• Brief
Retype, exactly as they appear below, the lines between the line holding "def refusalOf (o" and the line holding "def txBytes (off", both ends included.

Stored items
----------------
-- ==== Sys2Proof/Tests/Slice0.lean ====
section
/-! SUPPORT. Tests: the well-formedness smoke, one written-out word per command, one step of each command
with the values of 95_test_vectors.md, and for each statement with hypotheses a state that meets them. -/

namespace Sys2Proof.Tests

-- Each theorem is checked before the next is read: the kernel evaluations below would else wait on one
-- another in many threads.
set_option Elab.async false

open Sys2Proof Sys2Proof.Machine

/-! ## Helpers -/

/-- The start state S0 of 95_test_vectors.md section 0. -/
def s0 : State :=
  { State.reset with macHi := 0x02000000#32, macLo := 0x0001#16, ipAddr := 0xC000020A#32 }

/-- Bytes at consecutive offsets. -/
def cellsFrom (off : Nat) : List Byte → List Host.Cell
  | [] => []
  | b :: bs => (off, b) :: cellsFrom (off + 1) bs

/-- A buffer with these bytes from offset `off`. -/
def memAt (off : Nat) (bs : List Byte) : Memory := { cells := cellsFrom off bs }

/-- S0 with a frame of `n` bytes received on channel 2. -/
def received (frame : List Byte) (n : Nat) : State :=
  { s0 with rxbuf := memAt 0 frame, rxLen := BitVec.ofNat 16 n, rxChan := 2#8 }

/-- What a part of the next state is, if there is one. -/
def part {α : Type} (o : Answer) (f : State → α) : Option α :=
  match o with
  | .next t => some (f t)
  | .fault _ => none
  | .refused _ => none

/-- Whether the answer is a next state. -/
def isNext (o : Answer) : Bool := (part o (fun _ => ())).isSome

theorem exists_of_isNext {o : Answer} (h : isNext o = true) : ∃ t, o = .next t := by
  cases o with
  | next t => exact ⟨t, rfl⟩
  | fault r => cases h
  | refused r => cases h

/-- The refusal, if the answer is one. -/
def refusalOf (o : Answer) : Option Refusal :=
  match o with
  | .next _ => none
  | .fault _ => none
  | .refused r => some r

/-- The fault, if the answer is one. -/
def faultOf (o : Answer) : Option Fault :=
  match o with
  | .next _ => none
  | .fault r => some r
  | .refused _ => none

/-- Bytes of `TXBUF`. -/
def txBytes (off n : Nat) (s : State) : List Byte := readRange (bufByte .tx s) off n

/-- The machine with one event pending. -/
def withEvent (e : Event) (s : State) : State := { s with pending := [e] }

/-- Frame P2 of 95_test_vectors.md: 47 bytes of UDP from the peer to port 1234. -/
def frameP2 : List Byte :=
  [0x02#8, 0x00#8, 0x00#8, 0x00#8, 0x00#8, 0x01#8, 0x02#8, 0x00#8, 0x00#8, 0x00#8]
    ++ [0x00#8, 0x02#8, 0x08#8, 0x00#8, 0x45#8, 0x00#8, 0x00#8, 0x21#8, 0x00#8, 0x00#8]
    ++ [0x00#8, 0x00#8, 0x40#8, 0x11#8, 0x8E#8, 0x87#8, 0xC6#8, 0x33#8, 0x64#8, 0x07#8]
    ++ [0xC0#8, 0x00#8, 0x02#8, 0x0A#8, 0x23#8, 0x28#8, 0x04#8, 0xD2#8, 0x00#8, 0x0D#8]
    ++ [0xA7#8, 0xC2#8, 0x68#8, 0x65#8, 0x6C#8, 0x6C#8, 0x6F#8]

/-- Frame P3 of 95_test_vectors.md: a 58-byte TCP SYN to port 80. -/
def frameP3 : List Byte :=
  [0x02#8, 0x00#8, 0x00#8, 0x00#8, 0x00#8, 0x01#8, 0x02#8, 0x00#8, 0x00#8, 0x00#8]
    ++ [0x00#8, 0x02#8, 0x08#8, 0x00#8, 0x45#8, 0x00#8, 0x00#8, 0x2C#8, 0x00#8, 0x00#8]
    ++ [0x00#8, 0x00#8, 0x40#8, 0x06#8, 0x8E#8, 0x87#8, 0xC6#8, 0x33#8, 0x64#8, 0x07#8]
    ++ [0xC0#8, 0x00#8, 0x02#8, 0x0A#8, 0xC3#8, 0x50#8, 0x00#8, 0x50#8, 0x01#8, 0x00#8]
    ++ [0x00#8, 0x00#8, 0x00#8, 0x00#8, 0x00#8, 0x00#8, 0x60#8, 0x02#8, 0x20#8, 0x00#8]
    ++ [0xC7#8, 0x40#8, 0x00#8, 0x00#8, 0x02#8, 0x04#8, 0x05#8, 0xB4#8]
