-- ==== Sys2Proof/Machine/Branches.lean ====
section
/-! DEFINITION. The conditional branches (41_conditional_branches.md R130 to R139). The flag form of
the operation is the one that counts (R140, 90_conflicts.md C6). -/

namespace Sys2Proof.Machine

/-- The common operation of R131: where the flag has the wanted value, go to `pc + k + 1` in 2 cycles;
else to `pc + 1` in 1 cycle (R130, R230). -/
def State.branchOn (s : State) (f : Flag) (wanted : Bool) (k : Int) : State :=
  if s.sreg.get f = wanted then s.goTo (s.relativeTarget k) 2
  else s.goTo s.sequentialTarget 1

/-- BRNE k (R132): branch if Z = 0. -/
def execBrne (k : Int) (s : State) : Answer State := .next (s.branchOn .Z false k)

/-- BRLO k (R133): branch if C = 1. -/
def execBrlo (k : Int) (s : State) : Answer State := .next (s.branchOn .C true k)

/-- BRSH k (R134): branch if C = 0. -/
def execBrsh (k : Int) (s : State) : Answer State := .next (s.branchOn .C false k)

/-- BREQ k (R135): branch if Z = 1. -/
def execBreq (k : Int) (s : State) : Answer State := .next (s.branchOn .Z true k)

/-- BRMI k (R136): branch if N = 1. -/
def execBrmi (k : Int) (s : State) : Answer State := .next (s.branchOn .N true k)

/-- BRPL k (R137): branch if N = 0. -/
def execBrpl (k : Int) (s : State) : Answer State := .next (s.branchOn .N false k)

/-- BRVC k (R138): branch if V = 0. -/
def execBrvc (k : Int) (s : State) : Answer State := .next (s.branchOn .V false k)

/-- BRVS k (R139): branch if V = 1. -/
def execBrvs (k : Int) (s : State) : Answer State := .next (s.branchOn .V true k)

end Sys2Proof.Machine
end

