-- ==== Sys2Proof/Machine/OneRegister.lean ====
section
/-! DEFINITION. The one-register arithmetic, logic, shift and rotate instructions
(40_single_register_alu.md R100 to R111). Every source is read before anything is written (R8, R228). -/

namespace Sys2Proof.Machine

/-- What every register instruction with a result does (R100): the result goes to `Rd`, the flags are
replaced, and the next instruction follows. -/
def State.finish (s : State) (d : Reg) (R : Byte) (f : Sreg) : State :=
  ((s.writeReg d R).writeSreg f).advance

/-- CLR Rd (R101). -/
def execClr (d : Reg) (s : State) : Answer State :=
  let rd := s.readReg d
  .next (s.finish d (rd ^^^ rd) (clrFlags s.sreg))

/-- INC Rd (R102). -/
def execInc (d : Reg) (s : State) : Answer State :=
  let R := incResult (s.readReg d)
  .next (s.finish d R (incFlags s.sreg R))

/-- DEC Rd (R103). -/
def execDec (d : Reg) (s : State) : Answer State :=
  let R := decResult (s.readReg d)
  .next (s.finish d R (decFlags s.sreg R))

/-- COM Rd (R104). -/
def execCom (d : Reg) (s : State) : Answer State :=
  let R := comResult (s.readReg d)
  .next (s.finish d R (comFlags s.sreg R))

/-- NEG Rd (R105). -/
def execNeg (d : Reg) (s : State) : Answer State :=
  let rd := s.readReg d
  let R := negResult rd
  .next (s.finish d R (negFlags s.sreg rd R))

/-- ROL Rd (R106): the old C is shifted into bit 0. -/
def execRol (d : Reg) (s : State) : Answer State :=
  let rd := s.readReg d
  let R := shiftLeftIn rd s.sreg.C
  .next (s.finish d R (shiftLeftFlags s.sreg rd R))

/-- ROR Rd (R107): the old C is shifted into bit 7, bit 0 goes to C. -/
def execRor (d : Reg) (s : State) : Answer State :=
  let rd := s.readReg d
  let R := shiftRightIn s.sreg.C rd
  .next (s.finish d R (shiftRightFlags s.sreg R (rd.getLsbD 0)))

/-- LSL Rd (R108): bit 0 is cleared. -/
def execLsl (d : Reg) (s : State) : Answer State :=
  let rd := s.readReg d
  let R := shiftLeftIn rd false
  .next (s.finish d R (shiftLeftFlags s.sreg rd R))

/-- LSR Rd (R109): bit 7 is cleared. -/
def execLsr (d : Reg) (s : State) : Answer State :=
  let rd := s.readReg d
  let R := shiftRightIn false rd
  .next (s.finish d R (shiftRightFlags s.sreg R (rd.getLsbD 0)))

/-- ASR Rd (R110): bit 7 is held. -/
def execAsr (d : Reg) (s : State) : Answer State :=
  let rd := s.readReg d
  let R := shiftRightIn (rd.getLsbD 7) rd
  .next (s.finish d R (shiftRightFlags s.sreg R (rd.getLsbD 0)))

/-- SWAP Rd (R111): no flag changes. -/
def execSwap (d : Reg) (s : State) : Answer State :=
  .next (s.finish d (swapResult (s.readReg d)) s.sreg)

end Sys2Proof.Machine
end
----------------
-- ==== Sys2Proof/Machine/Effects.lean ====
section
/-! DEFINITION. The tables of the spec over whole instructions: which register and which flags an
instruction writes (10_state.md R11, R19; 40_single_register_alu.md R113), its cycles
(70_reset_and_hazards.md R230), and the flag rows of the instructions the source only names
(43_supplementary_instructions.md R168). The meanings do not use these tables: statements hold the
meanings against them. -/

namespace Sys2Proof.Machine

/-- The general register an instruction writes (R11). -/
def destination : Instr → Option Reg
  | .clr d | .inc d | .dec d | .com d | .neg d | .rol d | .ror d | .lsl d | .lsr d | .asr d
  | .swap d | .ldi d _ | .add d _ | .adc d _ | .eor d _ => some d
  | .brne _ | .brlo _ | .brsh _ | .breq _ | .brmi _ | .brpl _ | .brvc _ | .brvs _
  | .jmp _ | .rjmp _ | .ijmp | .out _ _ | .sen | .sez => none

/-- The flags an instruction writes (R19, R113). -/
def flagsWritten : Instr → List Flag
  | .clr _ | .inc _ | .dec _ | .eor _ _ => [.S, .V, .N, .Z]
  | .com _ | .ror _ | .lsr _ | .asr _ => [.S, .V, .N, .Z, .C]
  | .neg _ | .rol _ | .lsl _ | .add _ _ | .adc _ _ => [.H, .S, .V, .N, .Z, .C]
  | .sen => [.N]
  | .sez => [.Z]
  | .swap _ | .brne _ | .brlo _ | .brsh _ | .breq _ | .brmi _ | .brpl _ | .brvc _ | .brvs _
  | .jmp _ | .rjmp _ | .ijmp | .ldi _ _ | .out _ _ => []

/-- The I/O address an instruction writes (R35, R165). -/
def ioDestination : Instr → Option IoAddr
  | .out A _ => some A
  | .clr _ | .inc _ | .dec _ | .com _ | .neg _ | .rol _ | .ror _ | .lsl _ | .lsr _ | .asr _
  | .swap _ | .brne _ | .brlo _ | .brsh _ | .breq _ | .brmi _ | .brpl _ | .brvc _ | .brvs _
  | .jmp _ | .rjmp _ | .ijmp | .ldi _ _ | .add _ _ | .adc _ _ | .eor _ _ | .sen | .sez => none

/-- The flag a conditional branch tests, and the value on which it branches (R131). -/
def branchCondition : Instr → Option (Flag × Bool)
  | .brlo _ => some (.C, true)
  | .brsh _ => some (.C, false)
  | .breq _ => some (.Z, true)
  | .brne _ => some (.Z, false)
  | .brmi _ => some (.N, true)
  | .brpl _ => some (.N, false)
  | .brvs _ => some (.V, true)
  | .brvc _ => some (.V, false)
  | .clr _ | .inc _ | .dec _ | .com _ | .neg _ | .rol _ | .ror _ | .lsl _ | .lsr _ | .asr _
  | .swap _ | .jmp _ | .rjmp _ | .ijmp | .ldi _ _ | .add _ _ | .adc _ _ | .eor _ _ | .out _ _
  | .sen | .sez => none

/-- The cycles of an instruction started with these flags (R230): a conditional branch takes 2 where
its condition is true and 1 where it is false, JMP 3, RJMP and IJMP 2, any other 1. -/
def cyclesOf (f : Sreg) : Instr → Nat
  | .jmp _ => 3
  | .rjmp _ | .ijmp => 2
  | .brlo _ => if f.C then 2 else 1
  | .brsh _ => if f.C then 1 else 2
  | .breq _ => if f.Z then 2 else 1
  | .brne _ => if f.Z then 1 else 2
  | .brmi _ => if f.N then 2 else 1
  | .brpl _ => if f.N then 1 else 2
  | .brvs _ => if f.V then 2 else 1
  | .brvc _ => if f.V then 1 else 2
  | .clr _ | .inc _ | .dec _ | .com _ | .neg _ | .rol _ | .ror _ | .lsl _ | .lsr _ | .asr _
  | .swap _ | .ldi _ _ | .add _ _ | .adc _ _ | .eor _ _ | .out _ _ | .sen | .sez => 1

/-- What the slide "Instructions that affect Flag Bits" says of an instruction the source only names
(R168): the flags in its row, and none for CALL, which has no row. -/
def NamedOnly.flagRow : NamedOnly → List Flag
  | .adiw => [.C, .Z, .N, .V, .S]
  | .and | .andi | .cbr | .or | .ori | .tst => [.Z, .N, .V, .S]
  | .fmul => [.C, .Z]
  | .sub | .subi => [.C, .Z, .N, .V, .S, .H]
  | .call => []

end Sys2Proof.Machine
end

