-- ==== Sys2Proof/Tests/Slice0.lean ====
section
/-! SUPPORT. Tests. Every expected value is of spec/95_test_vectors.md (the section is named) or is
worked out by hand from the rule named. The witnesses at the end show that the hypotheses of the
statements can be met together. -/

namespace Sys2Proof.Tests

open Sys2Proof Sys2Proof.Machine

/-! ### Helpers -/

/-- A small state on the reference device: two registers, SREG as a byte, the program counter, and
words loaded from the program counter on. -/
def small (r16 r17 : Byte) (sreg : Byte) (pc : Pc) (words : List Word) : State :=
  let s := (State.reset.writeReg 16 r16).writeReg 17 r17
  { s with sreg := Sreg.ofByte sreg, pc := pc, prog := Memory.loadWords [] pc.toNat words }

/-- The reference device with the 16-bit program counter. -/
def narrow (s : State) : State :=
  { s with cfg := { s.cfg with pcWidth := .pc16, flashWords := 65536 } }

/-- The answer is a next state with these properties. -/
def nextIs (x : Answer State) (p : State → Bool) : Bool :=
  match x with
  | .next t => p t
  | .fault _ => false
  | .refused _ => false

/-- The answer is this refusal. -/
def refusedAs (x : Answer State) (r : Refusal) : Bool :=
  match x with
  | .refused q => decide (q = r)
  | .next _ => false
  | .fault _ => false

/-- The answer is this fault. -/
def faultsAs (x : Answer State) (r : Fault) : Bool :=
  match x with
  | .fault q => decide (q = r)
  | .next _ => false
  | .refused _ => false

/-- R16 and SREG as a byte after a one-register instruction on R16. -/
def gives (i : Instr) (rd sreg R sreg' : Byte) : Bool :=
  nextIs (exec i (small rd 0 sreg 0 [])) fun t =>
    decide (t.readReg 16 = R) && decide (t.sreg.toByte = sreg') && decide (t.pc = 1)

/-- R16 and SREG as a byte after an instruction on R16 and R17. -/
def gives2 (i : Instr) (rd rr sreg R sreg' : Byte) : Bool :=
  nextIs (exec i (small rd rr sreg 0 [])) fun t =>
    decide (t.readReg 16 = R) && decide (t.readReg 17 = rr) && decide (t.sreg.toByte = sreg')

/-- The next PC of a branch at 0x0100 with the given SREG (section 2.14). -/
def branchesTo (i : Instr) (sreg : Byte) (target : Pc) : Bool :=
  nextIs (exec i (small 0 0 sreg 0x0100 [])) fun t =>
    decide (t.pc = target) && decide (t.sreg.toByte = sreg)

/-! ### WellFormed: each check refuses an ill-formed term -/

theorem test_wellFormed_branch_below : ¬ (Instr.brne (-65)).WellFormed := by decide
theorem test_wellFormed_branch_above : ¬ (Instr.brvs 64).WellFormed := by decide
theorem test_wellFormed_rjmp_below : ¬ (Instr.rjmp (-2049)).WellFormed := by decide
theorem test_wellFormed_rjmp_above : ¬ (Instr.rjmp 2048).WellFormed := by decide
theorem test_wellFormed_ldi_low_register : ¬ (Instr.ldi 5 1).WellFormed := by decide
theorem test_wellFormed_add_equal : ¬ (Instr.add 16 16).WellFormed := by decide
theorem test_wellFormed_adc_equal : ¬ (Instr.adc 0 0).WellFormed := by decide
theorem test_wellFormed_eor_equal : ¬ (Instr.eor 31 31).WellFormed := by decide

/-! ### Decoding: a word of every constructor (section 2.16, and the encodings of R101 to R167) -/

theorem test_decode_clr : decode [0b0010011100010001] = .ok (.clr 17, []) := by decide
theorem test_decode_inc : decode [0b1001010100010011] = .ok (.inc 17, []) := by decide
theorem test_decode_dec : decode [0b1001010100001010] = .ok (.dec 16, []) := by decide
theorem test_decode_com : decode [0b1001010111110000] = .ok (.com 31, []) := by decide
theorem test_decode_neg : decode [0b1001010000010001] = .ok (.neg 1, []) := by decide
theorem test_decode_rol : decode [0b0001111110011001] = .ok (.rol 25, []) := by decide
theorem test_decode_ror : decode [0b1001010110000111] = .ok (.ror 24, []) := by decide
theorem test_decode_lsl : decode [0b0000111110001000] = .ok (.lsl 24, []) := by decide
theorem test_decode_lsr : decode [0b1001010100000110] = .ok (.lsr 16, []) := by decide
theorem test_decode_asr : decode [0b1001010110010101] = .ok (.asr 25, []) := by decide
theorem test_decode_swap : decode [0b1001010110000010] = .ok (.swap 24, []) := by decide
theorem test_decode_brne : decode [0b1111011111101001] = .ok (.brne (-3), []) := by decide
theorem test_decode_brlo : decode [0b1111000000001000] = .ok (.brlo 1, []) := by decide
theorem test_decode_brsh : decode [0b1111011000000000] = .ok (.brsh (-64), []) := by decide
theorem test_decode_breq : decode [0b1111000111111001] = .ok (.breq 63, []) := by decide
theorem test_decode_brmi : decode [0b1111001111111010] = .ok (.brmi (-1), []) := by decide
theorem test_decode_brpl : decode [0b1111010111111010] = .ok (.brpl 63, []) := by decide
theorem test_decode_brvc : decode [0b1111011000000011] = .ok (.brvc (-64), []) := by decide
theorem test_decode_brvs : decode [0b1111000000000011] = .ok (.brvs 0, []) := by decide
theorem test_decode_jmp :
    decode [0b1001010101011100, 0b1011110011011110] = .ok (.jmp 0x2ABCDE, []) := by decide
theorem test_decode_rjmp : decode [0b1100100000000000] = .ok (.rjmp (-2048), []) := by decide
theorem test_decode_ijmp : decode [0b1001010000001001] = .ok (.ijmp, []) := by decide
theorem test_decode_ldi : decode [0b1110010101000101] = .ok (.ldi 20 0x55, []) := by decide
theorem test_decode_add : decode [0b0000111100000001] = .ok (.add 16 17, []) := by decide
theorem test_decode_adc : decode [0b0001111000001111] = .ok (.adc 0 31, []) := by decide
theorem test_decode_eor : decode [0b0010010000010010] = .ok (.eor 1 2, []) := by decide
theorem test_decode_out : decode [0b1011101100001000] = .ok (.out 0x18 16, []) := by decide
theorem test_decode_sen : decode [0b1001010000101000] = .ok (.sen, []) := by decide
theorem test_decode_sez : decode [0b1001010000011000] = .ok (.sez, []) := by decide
----------------
• Solution for this exercise
def refusalOf (o : Answer) : Option Refusal :=
  match o with
  | .next _ => none
  | .fault _ => none
  | .refused r => some r

/-- The fault, if the answer is one. -/
def faultOf (o : Answer) : Option Fault :=
  match o with
  | .next _ => none
  | .fault r => some r
  | .refused _ => none

/-- Bytes of `TXBUF`. -/
def txBytes (off n : Nat) (s : State) : List Byte := readRange (bufByte .tx s) off n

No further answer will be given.